What was unknown after the surgery was that the doctor had punctured an artery during the harvesting. When I woke from the anesthesia I became weak, nauseous, and dizzy. I was scheduled to catch a plane that afternoon, to return home. They told me that I looked good and was ready to go home, even though I had problems maintaining my blood pressure. At this point I refused to leave, because I could not stand without getting dizzy – orthostatic hypotension after an invasive procedure typically raises the suspicion of blood loss. A few hours later they started giving me intravenous fluids because they thought that the anesthesia was causing my low blood pressure. Then I developed pain and difficulty breathing. An ultrasound showed that everything was fine except for fluid in my pelvis, which they said was normal (later, this was documented as “fluid pocket near the right kidney”. During this entire time the doctor and nurse persisted in trying to get me to leave, which would mean hours of traveling by car and plane. The pain in my belly became unbearable and I became convinced that I was bleeding internally; something was irritating and pushing on my diaphragm. When I asked if I could be bleeding internally, they told me that it was unlikely. My blood pressure was even lower at this time, so they gave me medication to raise it. Unfortunately giving pressors in a bleeding patient increases the bleeding rate. At 6pm, after 8 hours of slowly and painfully bleeding out, they FINALLY admitted me to the hospital. To me it seemed like they had done just about everything to get rid of me up until that point. The fertility doctor ordered me to eat something. As soon as I sat up in bed to eat, I developed sudden distress and difficulty breathing. They took my blood pressure and called out “40/20″. At that moment I feared that I was going to die. In my medical records the blood pressure reported was 61/29. At this point they finally began to realize that something was terribly wrong, that I was going into shock from blood loss, so I was taken into the operating room for an emergency exploratory laparotomy to find the source of bleeding. The surgeons flipped through my bowels three times to ensure that no other organs were punctured.
During the harvesting of ~60 eggs, which I assume required 60 passes of the needle through my ovaries, the fertility doctor had punctured a high pressure artery in my right ovary. This tiny bleeder was easily fixed with a touch of electrocautery. I had an emergency blood transfusion to replace the 1.5 liters of blood lost. There is absolutely no reason why they should have waited so long to properly diagnose me, thus turning this into an emergency surgical situation when they could have done a small laparoscopic procedure to diagnose and fix a small bleeding artery. Had I followed their directions and gone home, I would have died. Unfortunately their disregard of the signs of OHSS, low index of clinical suspicion for post surgical complications, and their extremely slow response resulted in a horrific clinical outcome.

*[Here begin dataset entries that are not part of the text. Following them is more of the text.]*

-- ==== Sys2Proof/Machine/State.lean ====
section
/-! DEFINITION. The state of the block: plain data holding every piece of state the spec gives the module, the
faults and refusals of a step, and the state after reset. -/

namespace Sys2Proof.Machine

/-- Faults of a step. No command of this block stops the machine: a thread's fault is a trap entry (R328), a DMA
error a halted channel (R320), and both are next states. Nothing raises `halted`; it is safe. -/
inductive Fault where
  | halted
  deriving DecidableEq, Repr

/-- Refusals of a step. `notModelled` is raised by exec alone for a command without a meaning, and is safe. -/
inductive Refusal where
  | notModelled (mnemonic : String)
  deriving DecidableEq, Repr

/-- Execution levels (R325). -/
inductive Level where
  | l0
  | l1
  | l2
  deriving DecidableEq, Repr

/-- Slots of a bundle (R116), in the order R124 records faults. -/
inductive Slot where
  | S
  | V
  | M
  | T
  deriving DecidableEq, Repr

/-- A fault found by an operation: cause code (R331), address, software code, whether it is a decode fault of R120,
R122 or R123, and the global address of an unmapped access (R264). -/
structure Flt where
  cause : Nat
  addr : Nat := 0
  tcode : Nat := 0
  decode : Bool := false
  loc : Option Nat := none
  deriving DecidableEq, Repr

/-- Kinds of load (R146), and TLDS of n scale bytes from memory out of the core's reach (R164). -/
inductive LdKind where
  | w
  | h
  | hu
  | b
  | bu
  | vec
  | aadd
  | acas
  | aswp
  | scale (tile n : Nat)
  deriving DecidableEq, Repr

/-- A load or atomic that has retired and whose data has not arrived (R331). `loc` is the global address,
`own` marks the core's own scratchpad, `tag` a fabric request, `resp` its data where it is in hand, with poison and a status, and `seen` the
observed sets of the landing writes whose value that data is (R282). -/
structure Load where
  kind : LdKind
  dst : Nat
  ea : Nat
  loc : Nat
  own : Bool
  cached : Bool
  opnd : Word
  cmp : Word
  tag : Option Nat
  resp : Option (List Byte × Bool × Nat)
  cmd : Nat
  seen : List Nat
  deriving DecidableEq, Repr

/-- A long tile operation in flight (R163): code of R164, tiles, base address, stride, FMT operand, rounding, the next
row or k, and the quadrant (R177); `ovf` is the overflow mode its bundle issued under (R197), and `bk`, `slice` and `spill` the registers that its
rows resolve under (R128); `tag` and `resp` are a row's read over the fabric and what it brought. -/
structure TileOp where
  code : Nat
  d : Nat
  s : Nat
  base : Nat
  stride : Nat
  rnd : Nat
  ovf : Bool
  row : Nat
  k : Nat
  quad : Nat
  tag : Option Nat
  resp : Option (List Byte × Bool × Nat)
  bk : Vector (BitVec 64) 8
  slice : Word
  spill : Word
  deriving DecidableEq, Repr
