/-- The effects of a bundle, its writes of state registers last: the bundle runs under the old values (R128). -/
def stregLast (l : List Eff) : List Eff := l.filter (fun e => !e.isStreg) ++ l.filter Eff.isStreg

/-- Whether an effect is a trap or a return, which a long tile operation of its bundle comes before (R125, R331; log 42). -/
def Eff.leaves : Eff → Bool
  | .trap _ _ => true
  | .eret _ => true
  | _ => false

/-- Whether an effect starts a long tile operation (R163). -/
def Eff.isLong : Eff → Bool
  | .long _ => true
  | _ => false

/-- The queue an effect closes (R305). -/
def Eff.closes : Eff → Option Nat
  | .qclose q => some q
  | _ => none

/-- Whether two operations of a bundle write one register (R123). -/
def hasDup : List Nat → Bool
  | [] => false
  | a :: t => t.contains a || hasDup t

-- when a thread may issue

/-- Whether a core's batch is a replay that the thread serves: it ignores debug (R342, R370). -/
def State.replaying (s : State) (site : Nat) (t : Fin 4) : Bool :=
  match (s.core site).batch with
  | some b => b.replay && b.ctx == (s.thr site t).ctx
  | none => false

/-- Whether the thread's next bundle begins at an enabled comparator naming it (R343). -/
def State.bpMatch (s : State) (site : Nat) (t : Fin 4) : Bool :=
  let x := s.thr site t
  s.rehearsal x.ctx && !s.replaying site t &&
  (List.range 4).any (fun k => s.cflag site (CFG_CORE_DBG_BP_EN k) && bitOf (s.cfld site (CFG_CORE_DBG_BP_THREADS k)) t.val &&
    s.cfld site (CFG_CORE_DBG_BP_PC k) == x.pc.toNat)

/-- Whether a thread takes its interrupt at this boundary (R334). -/
def State.interrupted (s : State) (site : Nat) (t : Fin 4) : Bool :=
  let x := s.thr site t
  bitOf (s.cfld site CFG_CORE_SWI_SWI) t.val && bitOf (s.core site).trapCtl.toNat t.val && x.level == .l0 &&
  !s.halted site t && !x.dbgStop && !x.stepping

/-- Whether thread 0 enters L1 for a delivery at this boundary (R327). -/
def State.delivered (s : State) (site : Nat) (t : Fin 4) : Bool :=
  decide (t = 0) && (s.thr site t).level == .l0 && (s.core site).trapPend != 0

/-- Whether a refresh burst keeps the batch's threads from issuing (R57). -/
def State.bursting (s : State) (site : Nat) (t : Fin 4) : Bool :=
  s.refreshOn && match (s.core site).batch with
  | some b => b.ctx == (s.thr site t).ctx
  | none => false

/-- Whether a thread may issue (R90, R163, R246, R293, R327, R329, R334, R343). A step of thread 0 issues its bundle whatever is delivered: the
entry waits, as an interrupt does (DEDUCED, log 42). -/
def State.ready (s : State) (site : Nat) (t : Fin 4) : Bool :=
  let x := s.thr site t
  s.present site && !s.gated site && !s.halted site t && x.wait.isNone && x.long.isNone && !x.l2wait && (!x.dbgStop || x.stepping) &&
  !(x.hold.any s.cmdOpen) && !s.interrupted site t && (!s.delivered site t || x.stepping) && !s.bursting site t &&
  (x.bun.isSome || x.bpSkip || !s.bpMatch site t)

-- faults

/-- CFG_CORE_DBG_WHY of a thread (R343). -/
def State.setWhy (s : State) (site : Nat) (t : Fin 4) (k : Nat) : State :=
  s.setCfld site CFG_CORE_DBG_WHY_WHY (setBits (s.cfld site CFG_CORE_DBG_WHY_WHY) (4 * t.val) 4 k)

/-- A thread stopped under debug (R343). -/
def State.dbgHalt (s : State) (site : Nat) (t : Fin 4) (why : Nat) : State :=
  (s.modThr site t (fun x => { x with dbgStop := true, stepping := false })).setWhy site t why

After the surgery, I had to be kept on a breathing machine in the intensive care unit (ICU) and treated for acidosis throughout the next day. After I was stabilized enough to move to the regular medical wards, the fertility doctor came to see me. She told me that the bleeding was probably due to a genetic bleeding disorder (i.e. my own fault) and that this has never happened before. Then she proceeded to check me for rare genetic bleeding disorders – nothing. I found the doctor’s reluctance to accept that a simple, clear-cut complication had occurred to be highly disturbing. A few days after I was admitted, the 9/11 attack occurred and all planes were grounded for a week. Despite not being able to walk or tolerate a 10 hour car ride home, the doctor told me I needed to free up medical resources and go home now. She tried to get me to leave by stating that when she had her C-section it only took her 3 days to start walking again. However, she neglected the fact that I had gone into prolonged shock caused by her own negligence, spent time in the ICU, underwent a massive surgical procedure, and had emergency blood transfusions. There were no apologies from beginning to end. I was shocked by this dismissive attitude from a top doctor of a top fertility treatment center, a medical expert who has published many articles on safety evaluation and recommendations for egg harvesting. At the same time, I was afraid to launch any complaints because I was a student in the same hospital system with plans to pursue the same field – Ob/Gyn; years later I decided on another medical specialty for unrelated reasons.

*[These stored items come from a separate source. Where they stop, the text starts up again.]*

/-- One row of TCVT or TCVTA: values converted, row and scales written, counts added (R175, R208). -/
def State.cvtRow (s : State) (site : Nat) (t : Fin 4) (o : TileOp) (r : Nat) (vs : List Val) : State :=
  let x := s.thr site t
  let d := (s.core site).tile o.d
  let mode := Rnd.ofCode o.rnd
  let (y, rs) := x.drawRow (mode == .stoch) vs.length
  let (es, sc) := convertRow d mode o.ovf vs rs
  let s := s.modThr site t (fun _ => y.addCounts (countAll (es.map Prod.snd)))
  s.modTile site o.d (fun k =>
    let k := (k.own x.ctx).setRow r (packElems (fmtWidth k.fmt) (es.map Prod.fst)) false
    (sc.zip (List.range sc.length)).foldl (fun k (v, b) => k.setScale r b v) k)

/-- Row r of a TCVT. -/
def State.tcvtRow (s : State) (site : Nat) (t : Fin 4) (o : TileOp) (r : Nat) : State :=
  let k := (s.core site).tile o.s
  s.cvtRow site t o r ((List.range k.elems).map (fun j => k.val r j))

/-- Row r of a TCVTA: columns at or beyond N are zero. -/
def State.tcvtaRow (s : State) (site : Nat) (t : Fin 4) (o : TileOp) (r : Nat) : State :=
  let c := (s.core site).accum o.s
  let n := ((s.core site).tile o.d).elems
  s.cvtRow site t o r ((List.range n).map (fun j => if j < c.ncols then c.val (c.at_ r j) else .fin false 0 0))

-- TMMA

/-- The product sum of one group for row m of tA and row n of tB (R201): elements g to g + len - 1. -/
def groupSum (a b : Tile) (m n g len : Nat) : Val :=
  (List.range len).foldl (fun acc i =>
    acc.add false ((value a.fmt (a.elem m (g + i))).mul (value b.fmt (b.elem n (g + i))))) (.fin false 0 0)

/-- The sum of the products' magnitudes of one group (R182). -/
def groupMag (a b : Tile) (m n g len : Nat) : Val :=
  (List.range len).foldl (fun acc i =>
    acc.add false ((value a.fmt (a.elem m (g + i))).mul (value b.fmt (b.elem n (g + i)))).abs) (.fin false 0 0)

/-- The scale exponent of a group, none where a scale is NaN (R201). -/
def groupExp (a b : Tile) (m n g : Nat) : Option Int :=
  match a.scaleExp m (g / 32), b.scaleExp n (g / 32) with
  | some x, some y => some (x + y)
  | _, _ => none

/-- A group's value with its scale; NaN where a scale is. -/
def scaled (v : Val) (e : Option Int) : Val :=
  match e with
  | some k => v.scale k
  | none => .nan

/-- Whether a finite magnitude is non-zero and below 2^-126. -/
def tiny (m : Nat) (e : Int) : Bool := m != 0 && exceeds 1 (-126) m e

/-- An FP32 result of R202 step 4 from an exact finite sum: overflow, flush, or rounded to nearest-even. -/
def fp32Sum (ieee : Bool) (neg : Bool) (m : Nat) (e : Int) : Nat × Cls :=
  if m = 0 then (0, .none)
  else if tiny m e then (if neg then 0x80000000 else 0, .flush)
  else
    match floatFmt 1 with
    | some f => roundFloat f .nearest ieee 0 neg m e
    | none => (0, .none)

/-- One group entering an FP32 accumulator element (R202). -/
def enterFloat (ieee : Bool) (acc p : Val) (e : Option Int) : Nat × Cls :=
  match acc, p, e with
  | .nan, _, _ => (0x7FC00000, .nan)
  | _, .nan, _ => (0x7FC00000, .nan)
  | _, _, none => (0x7FC00000, .nan)
  | acc, .inf n, _ =>
    match acc.add false (.inf n) with
    | .inf k => (if k then 0xFF800000 else 0x7F800000, .none)
    | _ => (0x7FC00000, .nan)
  | acc, .fin n m x, some k =>
    let big := exceeds m (x + k) (2 ^ 24 - 1) 104
    let v : Val := if big then (if ieee then .inf n else .fin n (2 ^ 24 - 1) 104)
      else if tiny m (x + k) then .fin n 0 0 else .fin n m (x + k)
    let c : Cls := if big then .sat else if tiny m (x + k) then .flush else .none
    let (r, d) : Nat × Cls :=
      match acc.add false v with
      | .nan => (0x7FC00000, .nan)
      | .inf j => (if j then 0xFF800000 else 0x7F800000, .none)
      | .fin j q y => fp32Sum ieee j q y
    (r, if c = .none then d else c)

/-- One group entering an INT32 accumulator element: exact, saturating (R202). -/
def enterInt (acc : Word) (p : Val) : Nat × Cls :=
  match p with
  | .fin n m e =>
    let t := acc.toInt + unitsOf n m e 0
    if 2147483647 < t then (0x7FFFFFFF, .sat) else if t < -2147483648 then (0x80000000, .sat) else (wrap 32 t, .none)
  | _ => (acc.toNat, .none)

I am thankful to be alive, but I know that it was not because the doctor caught the post surgical complication. It was because I finally took a stand, and refused to go home when I knew that something was wrong. If I had died I would not be here to tell my story. I fear that cases like mine are buried deep by the fertility centers who do not want to lower their reputation. While I was in the hospital the fertility doctor told me that she would write a case report on the complication I had. When I searched the medical literature for all of her publications some years later, I wasn’t surprised to find that there was no such report. I have no way of knowing if this incident even made it into a statistical analysis somewhere in the medical literature. It makes sense that an industry thriving on profits and reputation has little incentive to report adverse events, for fear of driving away potential IVF clients and egg donors.
The $6,500 I was given has long since evaporated into medical treatments for multiple late complications caused by this incident. I developed an infection inside my incision site and required multiple steroid injections into the scar to stop it from growing out of control. I suffered from post traumatic stress for months because of my near-death incident, and was unable to work for two months due to both physical and mental deterioration. When I came off birth control a few years later I discovered that my previously normal menstrual cycles and hormone levels had become irregular. My previously normal ovaries took on a polycystic appearance, with more than 25 small follicles in each ovary. I developed occasional incontinence and pelvic pain likely as a consequence of the emergency surgery causing adhesions (fibrotic bands, analogous to scarring) around my organs.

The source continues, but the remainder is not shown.